Assigned task:
When a line in the listing below contains the word "false", return a copy of that line.

Data shown:
-- ==== Sys2Proof/Machine/Page.lean ====
section
/-!
DEFINITION. Sys2Proof/Machine/Page.lean: SDRAIN, SFRPOP, TLBINV, PGPROBE, the ends of walks and the answers of the host
(spec/17_page R358 to R372, spec/21_system R446).
-/

namespace Sys2Proof.Machine

/-! ## SDRAIN and SFRPOP (R365, R366, R369, R370) -/

/-- Whether a slice queue holds a store still to be translated (R369). A head that fails translation and finds 16 records has been
translated, and what it holds behind it cannot be before a pop (R366, notes/assumptions/61). -/
def State.sliceUntranslated (s : State) (g q : Nat) : Bool :=
  let G := s.group g
  match G.slice q with
  | [] => false
  | a :: _ =>
    let stuck := decide (G.sfrq.length ≥ 16) && a.pa.isNone && (match (s.spotOf g a).2 with | .fail _ => true | _ => false)
    !stuck && (G.slice q).any fun b => b.pa.isNone && !b.isAtomic

/-- Whether a store, STRL or ACCST row of a group is still to be translated (R369). -/
def State.untranslated (s : State) (g : Nat) : Bool :=
  let G := s.group g
  (upFrom 0 4).any (s.sliceUntranslated g) ||
  (s.entriesOf g).any (fun e => match e.op with | .accst _ _ _ => true | _ => false) ||
  (match G.async with
   | w :: rest =>
     let stuck := decide (G.sfrq.length ≥ 16) && (match w.place with
       | .virt va => (match (s.asyncSpot g va w.data.length).2 with | .fail _ => true | _ => false)
       | .phys _ => false)
     !stuck && (w :: rest).any fun w => match w.place with | .virt _ => true | .phys _ => false
   | [] => false)

/-- SDRAIN (R369). -/
def execSdrain (s : State) : Res :=
  .next <|
    let g := s.cur
    let s1 := (s.close.drainAll g).flush g
    if s1.untranslated g then s1
    else if !s1.own.sfrq.isEmpty then s1.pageStore g
    else s1.retire 4

/-- The last word of a popped record (R365). -/
def SfRecord.word (r : SfRecord) (left : Nat) : Word :=
  BitVec.ofNat 64 (2 ^ 63 + left % 256 * 2 ^ 32 + r.src % 16 * 2 ^ 28 + r.wlog % 16 * 2 ^ 24 + r.sub % 256 * 2 ^ 16 + r.elem % 2 ^ 16)

/-- The last word of a pop that finds no record but those of its own clock (R366, R370). -/
def leftWord (left : Nat) : Word := BitVec.ofNat 64 (left % 256 * 2 ^ 32)

/-- SFRPOP (R370): D names the first of four registers. A record of the same clock counts in LEFT and is not popped (R366). -/
def execSfrpop (d : Reg) (s : State) : Res :=
  .next <|
    if !s.isSupervisor then s.priv
    else
      let s1 := s.close
      let put := fun (a b c e : Word) (G : Group) => (((G.setReg d a).setReg (d + 1) b).setReg (d + 2) c).setReg (d + 3) e
      match s1.own.sfrq with
      | [] => (s1.putOwn (put 0 0 0 0 s1.own)).retire 4
      | r :: rest =>
        if r.came = s.clock then (s1.putOwn (put 0 0 0 (leftWord (rest.length + 1)) s1.own)).retire 4
        else (s1.putOwn (put r.pc r.addr r.data (r.word rest.length) { s1.own with sfrq := rest })).retire 4

/-! ## TLBINV (R371) -/

/-- The translation requests of a slot set's misses withdrawn: the misses ask again (R371). -/
def State.reask (s : State) (t : Nat) : State :=
  let gone := (s.tr.misses.map fun p => p.2.filterMap fun m => if m.set = t then m.request else none).flatten
  { s with
    tr := { s.tr with misses := s.tr.misses.map fun p => (p.1, p.2.map fun m => if m.set = t then { m with request := none, answer := none } else m) }
    port := { s.port with requests := s.port.requests.filter fun e => !gone.contains e.1 } }

/-- Whether an access of a slot set's groups whose translation has been taken is not yet performed: the reads of a page that a sequencer has
asked for, the strips that a channel has asked of another module and the result of a collective among them. -/
def State.translatedLeft (s : State) (t : Nat) : Bool :=
  s.seqs.any (fun e => decide (e.1 % 2 = t) && (((e.2.askedEntry.map Prod.snd).getD false) || e.2.fetches.any fun x => x.data.isNone && !x.runs.isEmpty)) ||
  s.colls.any (fun c => decide (c.group.map setOf = some t) && !c.done && !c.runs.isEmpty) ||
  (s.groupsOf t).any fun g =>
    let G := s.group g
    G.slices.toList.any (fun l => l.any fun a => a.pa.isSome) || G.sent.any (fun w => !w.msg) || G.late.isSome ||
    (decide (g ≠ s.cur) && G.dataWait.isSome) || G.async.any (fun w => match w.place with | .phys _ => true | .virt _ => false) ||
    G.chan.toList.any (fun c => decide (c.st = .copying ∧ c.asked > c.nextStrip)) || (s.entriesOf g).any (fun e => !e.rows.isEmpty)

/-- TLBINV (R371): the drops stand while it waits, and are made again when it is tried again. -/
def execTlbinv (a b : Reg) (s : State) : Res :=
  .next <|
    let g := s.cur
    let t := setOf g
    let va := s.x a
    let kind := (s.x b).toNat
    if !s.isSupervisor then s.priv
    else if kind > 1 then s.illegal
    else
      let s1 := s.close.drainAll g
      if s1.own.queued || s1.own.sent.any (fun w => !w.msg) then s1
      else
        match (s1.slotSet t).img with
        | none => s1.retire 4
        | some im =>
          let x := if kind = 0 then s1.tr.dropPage im.num t va.toNat else s1.tr.dropAll im.num t
          let s2 := { s1 with tr := x }.reask t
          if s2.translatedLeft t then s2 else s2.retire 4

/-- The host's change of an entry of a context's apertures, by firmware, which drops the context's translations in the same step (R400). -/
def State.setAperture (s : State) (t index : Nat) (entry : Option Aperture) : State :=
  let S := s.slotSet t
  match S.img with
  | none => s
  | some im =>
    let l := im.apertures.filter (fun a => decide (a.index ≠ index % 512)) ++ entry.toList.map fun a => { a with index := index % 512 }
    ({ s.putSet t { S with img := some { im with apertures := l } } with tr := s.tr.dropAll im.num t }).reask t

/-! ## PGPROBE (R372) -/

/-- The kind that a PGPROBE's xb names. -/
def probeKind (n : Nat) : Kind :=
  match n with
  | 0 => .load
  | 1 => .store
  | 2 => .atomic
  | _ => .fetch

/-- PGPROBE's result (R372). -/
def probeWord (super : Bool) (r : Tr) : Word :=
  match r with
  | .ok pa leaf log =>
    let base := if super then pa / 2 ^ log * 2 ^ log else 0
    BitVec.ofNat 64 (leaf / 2 ^ 4 % 2 ^ 7 * 2 ^ 56 + (log - 12) / 2 * 2 ^ 52 + base / 2 ^ 12 % 2 ^ 40 * 2 ^ 12)
  | .fail sub => BitVec.ofNat 64 (2 ^ 63 + sub % 16 * 2 ^ 8)
  | .wait => 0

/-- PGPROBE (R372). -/
def execPgprobe (d a b : Reg) (s : State) : Res :=
  .next <|
    let g := s.cur
    let va := (s.x a).toNat
    let kind := (s.x b).toNat
    let s0 := s.close
    if kind > 3 then s.illegal
    else if va ≥ 2 ^ 56 then s0.done d (probeWord false (.fail 4)) 4
    else
      let r := s0.translate (setOf g) (dieOf g) (some g) (probeKind kind) va
      let s1 := { s0 with tr := r.1 }
      match r.2 with
      | .wait => s1
      | t => s1.done d (probeWord s.isSupervisor t) 4

/-! ## The ends of walks, and the host's answers (R359, R360) -/

/-- A miss of a die's table replaced, or removed. -/
def Xlate.setMiss (x : Xlate) (die : Nat) (m : Miss) (new : Option Miss) : Xlate :=
  { x with misses := x.misses.put die ((x.misses.findD die []).filterMap fun q => if q = m then new else some q) }

/-- The kind that a miss's code names. -/
def missKind (n : Nat) : Kind :=
  match n with
  | 0 => .load
  | 1 => .store
  | 2 => .atomic
  | 3 => .fetch
  | _ => .kv

/-- PAGE_WALK_COMPLETE (R359): one of the 64 misses that walk, the oldest of the table, has its walk; a page found for its access
is installed and completes every miss that lies in it. -/
def execPageWalkComplete (e : BitVec 3) (ix : BitVec 12) (s : State) : Res :=
  .next <|
    let die := e.toNat
    match ((s.tr.misses.findD die []).take 64)[ix.toNat]? with
    | none => s
    | some m =>
      match (s.slotSet m.set).img with
      | none => s
      | some im =>
        if im.hostWalk then s
        else
          let va := m.granule * 4096
          let w := s.hardwareWalk im die va
          let x := { s.tr with walks := s.tr.walks.put die (w.pointers.foldl (walkAdd im.num va) (s.tr.walks.findD die [])) }
          match w.leaf with
          | .ok (leaf, log) =>
            if permits (missKind m.kind) leaf then { s with tr := x.install m.set die none (tlbEntry false im.num va leaf log) }
            else { s with tr := x.setMiss die m none }
          | .error _ => { s with tr := x.setMiss die m none }

/-- A translation request answered (R360): a leaf that gives the first access what it needs is installed, and the answer stands for
every access that has joined the miss; a PFETCH's miss that none has joined ends. -/
def State.answerMiss (s : State) (id : Nat) (answer : Option Nat) : State :=
  match s.port.requests.find id with
  | some (.translate die t granule) =>
    let s1 := { s with port := { s.port with requests := s.port.requests.drop id } }
    let va := granule * 4096
    match (s1.tr.misses.findD die []).find? (fun m => m.request == some id), (s1.slotSet t).img with
    | some m, some im =>
      let keep := { s1 with tr := s1.tr.setMiss die m (if m.joined.isEmpty then none else some { m with request := none, answer := some answer }) }
      (match answer with
       | some leaf =>
         let log := pageLog 0 leaf
         if entryBit leaf 0 && entryBit leaf 1 && !malformed s1.hbmuse im.apertures 0 leaf && permits (missKind m.kind) leaf then
           { keep with tr := keep.tr.install t die none (tlbEntry true im.num va leaf log) }
         else keep
       | none => keep)
    | _, _ => s1
  | _ => s

/-- XLATE_DEADLINE (R360): no answer in time is a refusal. -/
def execXlateDeadline (id : BitVec 32) (s : State) : Res := .next (s.answerMiss id.toNat none)

/-- A translation request posted for a miss that has none (R360, R452). -/
def State.askMiss (s : State) (die : Nat) (m : Miss) : State :=
  let hosted := (((s.slotSet m.set).img.map Image.hostWalk).getD false)
  if !hosted || m.request.isSome || m.answer.isSome then s
  else
    let r := s.newRequest (.translate die m.set m.granule)
    { r.1 with tr := r.1.tr.setMiss die m (some { m with request := some r.2 }) }.post
      { kind := 2, set := m.set, id := r.2, body := leCells 8 8 (m.granule * 4096) ++ leCells 16 1 m.kind ++ leCells 17 1 die }

/-- Every miss of a context in host-assisted mode asks the host (R360). -/
def State.askHost (s : State) : State :=
  s.tr.misses.foldl (fun st p => p.2.foldl (fun st1 m => st1.askMiss p.1 m) st) s

/-! ## ATS and PRI (R446) -/

/-- An ATS translation's state replaced; other states of it take no action. -/
def State.putAts (s : State) (id : Nat) (f : AtsState → AtsState) : State :=
  { s with tr := { s.tr with ats := s.tr.ats.map fun r => if r.id = id then { r with st := f r.st } else r } }

/-- ATS_TRANSLATION_COMPLETION (R446): a first failure asks for the page, a second fails the access. -/
def execAtsTranslationCompletion (id : BitVec 32) (ok : Bool) (s : State) : Res :=
  .next <| s.putAts id.toNat fun st =>
    match st with
    | .asking => if ok then .granted else .paging
    | .retrying => if ok then .granted else .failed
    | other => other

/-- PRI_PAGE_REQUEST_RESPONSE (R446): the translation is asked for once more, whatever the response. -/
def execPriPageRequestResponse (id : BitVec 32) (_ : Bool) (s : State) : Res :=
  .next <| s.putAts id.toNat fun st =>
    match st with
    | .paging => .retrying
    | other => other

end Sys2Proof.Machine
end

Response area:
  | [] => false
    let stuck := decide (G.sfrq.length ≥ 16) && a.pa.isNone && (match (s.spotOf g a).2 with | .fail _ => true | _ => false)
  (s.entriesOf g).any (fun e => match e.op with | .accst _ _ _ => true | _ => false) ||
       | .virt va => (match (s.asyncSpot g va w.data.length).2 with | .fail _ => true | _ => false)
       | .phys _ => false)
     !stuck && (w :: rest).any fun w => match w.place with | .virt _ => true | .phys _ => false
   | [] => false)
  s.seqs.any (fun e => decide (e.1 % 2 = t) && (((e.2.askedEntry.map Prod.snd).getD false) || e.2.fetches.any fun x => x.data.isNone && !x.runs.isEmpty)) ||
    (decide (g ≠ s.cur) && G.dataWait.isSome) || G.async.any (fun w => match w.place with | .phys _ => true | .virt _ => false) ||
    else if va ≥ 2 ^ 56 then s0.done d (probeWord false (.fail 4)) 4
            if permits (missKind m.kind) leaf then { s with tr := x.install m.set die none (tlbEntry false im.num va leaf log) }
  let hosted := (((s.slotSet m.set).img.map Image.hostWalk).getD false)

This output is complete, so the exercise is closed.